> [Task prompt]
Which lines mention "record"? Show each one from the listing.

> [Data provided]
-- ==== Sys2Proof/Machine/Guest.lean ====
section
/-! DEFINITION. The guest wireless service (file 09): sessions, admission, policing in both directions, limits, the
profile, the governor and the aggregate bucket. -/

namespace Sys2Proof.Machine

/-! ## Sessions (R145) -/

/-- The session of a hardware address. -/
def getSession (b : Block) (hw : HwAddr) : Option Session := tableFind b.guest.sessions hw.toNat

/-- The session table with a record in place. -/
def putSession (hw : HwAddr) (s : Session) (b : Block) : Block :=
  { b with guest := { b.guest with sessions := tableInsert b.guest.sessions hw.toNat s } }

/-- R146, R150: a session removed; every removal clears the full flag. -/
def removeSession (hw : HwAddr) (b : Block) : Block :=
  { b with guest := { b.guest with sessions := tableErase b.guest.sessions hw.toNat, full := false } }

/-- R144: the byte quota in bytes. -/
def quotaBytes (g : GuestProfile) : Nat := g.quotaMiB * 1048576

/-- R145: the length of a guest frame: its network part. -/
def networkLength (content : List Byte) : Nat := 8 + content.length

/-- R149: a frame of `n` bytes conforms to a bucket (log 5). -/
def conforms (tokens n : Nat) : Bool := decide (8 * n ≤ tokens)

/-- R147, R148: a session that passed a frame of `n` bytes; at the quota it becomes EXHAUSTED. -/
def passedSession (now n : Nat) (g : GuestProfile) (s : Session) : Session :=
  { s with
    tokens := s.tokens - 8 * n
    used := s.used + n
    lastTraffic := now
    state := if quotaBytes g ≤ s.used + n then .exhausted else s.state }

/-- R147, R148: what the guest service does with a frame of a session. -/
inductive GuestCheck where
  | passed
  | policed
  | lineDown
  | blocked
  deriving DecidableEq, Repr

/-- R147, R148: a frame of `n` bytes of a session, by its state, the line and its bucket. -/
def checkGuest (up : Bool) (n : Nat) (s : Session) : GuestCheck :=
  match s.state with
  | .active => if up then (if conforms s.tokens n then .passed else .policed) else .lineDown
  | .exhausted => .blocked
  | .cooldown => .blocked

/-- R147: a frame toward the line from an address that has a session. -/
def guestToLine (hw : HwAddr) (src dst : NetAddr) (content : List Byte) (s : Session) (b : Block) : Block :=
  match checkGuest b.line.up (networkLength content) s with
  | .passed =>
    offer .guest (.data src dst content)
      (putSession hw (passedSession b.time.now (networkLength content) b.guest.profile s) b)
  | .policed => bump .guestPoliced b
  | .lineDown => bump .guestLineDown b
  | .blocked => bump .guestBlocked b

/-- R146: the session created by admission. -/
def newSession (now : Nat) : Session where
  state := .active
  start := now
  used := 0
  lastTraffic := now
  cooldownStart := none
  tokens := Config.sessionDepth

/-- R146: a refusal for lack of room sets the full flag and queues GUEST_FULL while the flag is clear. -/
def noteGuestFull (b : Block) : Block :=
  if b.guest.full then b
  else notice .guestFull .sessionTable { b with guest := { b.guest with full := true } }

/-- R146: a request for admission. -/
def requestAdmission (hw : HwAddr) (src dst : NetAddr) (content : List Byte) (b : Block) : Block :=
  if b.mode.mode = .trading ∧ b.line.up = true then
    (if b.guest.sessions.length < Config.maxSessions then
      guestToLine hw src dst content (newSession b.time.now)
        (bump .guestAdmitted (putSession hw (newSession b.time.now) b))
     else noteGuestFull (bump .guestNotAdmitted b))
  else bump .guestNotAdmitted b

/-- R146, R147: a guest frame bound for the line. -/
def guestUplink (hw : HwAddr) (src dst : NetAddr) (content : List Byte) (b : Block) : Block :=
  match getSession b hw with
  | some s => guestToLine hw src dst content s b
  | none => requestAdmission hw src dst content b

/-- R148: whether a frame toward a guest passes, and the part after the guest service took it. -/
def guestDownlink (hw : HwAddr) (content : List Byte) (b : Block) : Block × Bool :=
  match getSession b hw with
  | none => (bump .guestBlocked b, false)
  | some s =>
    match checkGuest b.line.up (networkLength content) s with
    | .passed => (putSession hw (passedSession b.time.now (networkLength content) b.guest.profile s) b, true)
    | .policed => (bump .guestPoliced b, false)
    | .lineDown => (bump .guestLineDown b, false)
    | .blocked => (bump .guestBlocked b, false)

/-! ## Limits (R150) -/

/-- R145: time since a moment of the time base, in milliseconds. -/
def since (now t : Nat) : Nat := now - t

/-- The time limit has been reached (R144, R150). -/
def overTime (now : Nat) (g : GuestProfile) (s : Session) : Bool := decide (g.timeLimit * 1000 ≤ since now s.start)

/-- The idle limit has been reached (R144, R150). -/
def overIdle (now : Nat) (g : GuestProfile) (s : Session) : Bool :=
  decide (g.idleLimit * 1000 ≤ since now s.lastTraffic)

/-- The cooldown has passed (R144, R150). -/
def overCooldown (now : Nat) (g : GuestProfile) (s : Session) : Bool :=
  decide (g.cooldown * 1000 ≤ since now (s.cooldownStart.getD now))

/-- R150: a session that reaches its time limit: COOLDOWN, or removed when the cooldown is 0 s. -/
def reachTimeLimit (hw : HwAddr) (s : Session) (b : Block) : Block :=
  if b.guest.profile.cooldown = 0 then removeSession hw b
  else putSession hw { s with state := .cooldown, cooldownStart := some b.time.now } b

/-- R150: TIME_LIMIT_EXPIRY, of an ACTIVE or EXHAUSTED session whose age has reached the limit. -/
def timeLimitExpiry (hw : HwAddr) (b : Block) : Block :=
  match getSession b hw with
  | none => b
  | some s =>
    match s.state with
    | .active => if overTime b.time.now b.guest.profile s then reachTimeLimit hw s b else b
    | .exhausted => if overTime b.time.now b.guest.profile s then reachTimeLimit hw s b else b
    | .cooldown => b

/-- R150, R151: IDLE_LIMIT_EXPIRY, of an ACTIVE session that has been idle for the limit; one that a frame refreshed
stays. -/
def idleLimitExpiry (hw : HwAddr) (b : Block) : Block :=
  match getSession b hw with
  | none => b
  | some s =>
    match s.state with
    | .active => if overIdle b.time.now b.guest.profile s then removeSession hw b else b
    | .exhausted => b
    | .cooldown => b

/-- R150: COOLDOWN_END, of a COOLDOWN session whose cooldown has passed. -/
def cooldownEnd (hw : HwAddr) (b : Block) : Block :=
  match getSession b hw with
  | none => b
  | some s =>
    match s.state with
    | .active => b
    | .exhausted => b
    | .cooldown => if overCooldown b.time.now b.guest.profile s then removeSession hw b else b

/-- R152: the END_GUEST command. -/
def applyEndGuest (hw : HwAddr) (b : Block) : Block × ReplyBody :=
  match getSession b hw with
  | none => (b, .refusal .notFound none)
  | some _ => (removeSession hw b, .done)

/-! ## The profile (R144) -/

/-- R144: what an accepted profile write makes of a session: none is removed. -/
def sessionUnder (now : Nat) (g : GuestProfile) (s : Session) : Option Session :=
  match s.state with
  | .active =>
    if overTime now g s then
      (if g.cooldown = 0 then none else some { s with state := .cooldown, cooldownStart := some now })
    else if overIdle now g s then none
    else if quotaBytes g ≤ s.used then some { s with state := .exhausted }
    else some s
  | .exhausted =>
    if overTime now g s then
      (if g.cooldown = 0 then none else some { s with state := .cooldown, cooldownStart := some now })
    else some s
  | .cooldown => if overCooldown now g s then none else some s

/-- R144: the session table compared with a new profile. -/
def sessionsUnder (now : Nat) (g : GuestProfile) (t : Table Session) : Table Session :=
  t.filterMap (fun p => (sessionUnder now g p.2).map (fun s => (p.1, s)))

/-- R144: an accepted profile: the sessions compared with it; any removal clears the full flag. -/
def setProfile (g : GuestProfile) (b : Block) : Block :=
  { b with guest := { b.guest with
      profile := g
      sessions := sessionsUnder b.time.now g b.guest.sessions
      full := b.guest.full &&
        decide ((sessionsUnder b.time.now g b.guest.sessions).length = b.guest.sessions.length) } }

/-- R144: a write of the guest profile. -/
def applyGuestProfile (w : GuestProfileWrite) (b : Block) : Block × Verdict :=
  match checkGuestProfile w with
  | none => (b, some .fieldRange)
  | some g => (setProfile g b, none)

/-! ## The governor and the aggregate bucket (R155, R156) -/

/-- R155: the governor ceiling in force, in kbit/s. -/
def ceiling (b : Block) : Nat := b.guest.profile.maximum * b.guest.level / 8

/-- R156: the governor's step from the fill of the uplink queue. -/
def levelAfter (fill level : Nat) : Nat :=
  if 131072 < fill then max 1 (level - 1)
  else if fill < 65536 then min 8 (level + 1)
  else level

/-- R156: GOVERNOR_READING. -/
def governorReading (b : Block) : Block :=
  { b with
    guest := { b.guest with level := levelAfter (uplinkFill b) b.guest.level }
    time := { b.time with toGovernor := 1000 } }

/-- R149: a session's bucket after a millisecond. -/
def fillSession (rate : Nat) (s : Session) : Session := { s with tokens := min (s.tokens + rate) Config.sessionDepth }

/-- R149, R155: the buckets after a millisecond of the time base. -/
def fillBuckets (b : Block) : Block :=
  { b with guest := { b.guest with
      sessions := tableMapValues b.guest.sessions (fillSession b.guest.profile.rateCap)
      tokens := min (b.guest.tokens + ceiling b) Config.aggregateDepth } }

/-- R153: the change to CLOSED removes every session and clears the full flag. -/
def dropSessions (b : Block) : Block := { b with guest := { b.guest with sessions := [], full := false } }

/-! ## Status (R157), READ (R145) and restart (R158) -/

/-- The number of sessions in a state. -/
def countSessions (b : Block) (st : SessionState) : Nat :=
  (b.guest.sessions.filter (fun p => decide (p.2.state = st))).length

/-- R157: the guest status record; the tokens in whole bytes (log 56). -/
def guestStatus (b : Block) : GuestStatus where
  level := b.guest.level
  ceiling := ceiling b
  tokens := b.guest.tokens / 8
  active := countSessions b .active
  exhausted := countSessions b .exhausted
  cooldown := countSessions b .cooldown
  full := b.guest.full

/-- R145: the time in COOLDOWN of a session in that state, in whole seconds (log 56). -/
def cooldownTime (now : Nat) (s : Session) : Option Nat :=
  match s.state with
  | .active => none
  | .exhausted => none
  | .cooldown => some (since now (s.cooldownStart.getD now) / 1000)

/-- R145: a session as a READ returns it, in whole seconds and bytes, rounded down (log 56). -/
def sessionView (now hw : Nat) (s : Session) : SessionView where
  hw := hw
  state := s.state
  age := since now s.start / 1000
  used := s.used
  idle := since now s.lastTraffic / 1000
  cooldownTime := cooldownTime now s
  tokens := s.tokens / 8

/-- R158: the guest service at a warm restart. -/
def warmGuest (b : Block) : Block :=
  { b with guest := { b.guest with sessions := [], full := false, level := 4, tokens := Config.aggregateDepth } }

/-! ## Meanings -/

/-- TIME_LIMIT_EXPIRY (R150). -/
def execTimeLimitExpiry (hw : HwAddr) (s : State) : Host.Outcome State Fault Refusal := act (timeLimitExpiry hw) s

/-- IDLE_LIMIT_EXPIRY (R150). -/
def execIdleLimitExpiry (hw : HwAddr) (s : State) : Host.Outcome State Fault Refusal := act (idleLimitExpiry hw) s

/-- COOLDOWN_END (R150). -/
def execCooldownEnd (hw : HwAddr) (s : State) : Host.Outcome State Fault Refusal := act (cooldownEnd hw) s

/-- GOVERNOR_READING (R156). -/
def execGovernorReading (s : State) : Host.Outcome State Fault Refusal := act governorReading s

end Sys2Proof.Machine
end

> [Problem solution]
/-- The session table with a record in place. -/
/-- R157: the guest status record; the tokens in whole bytes (log 56). -/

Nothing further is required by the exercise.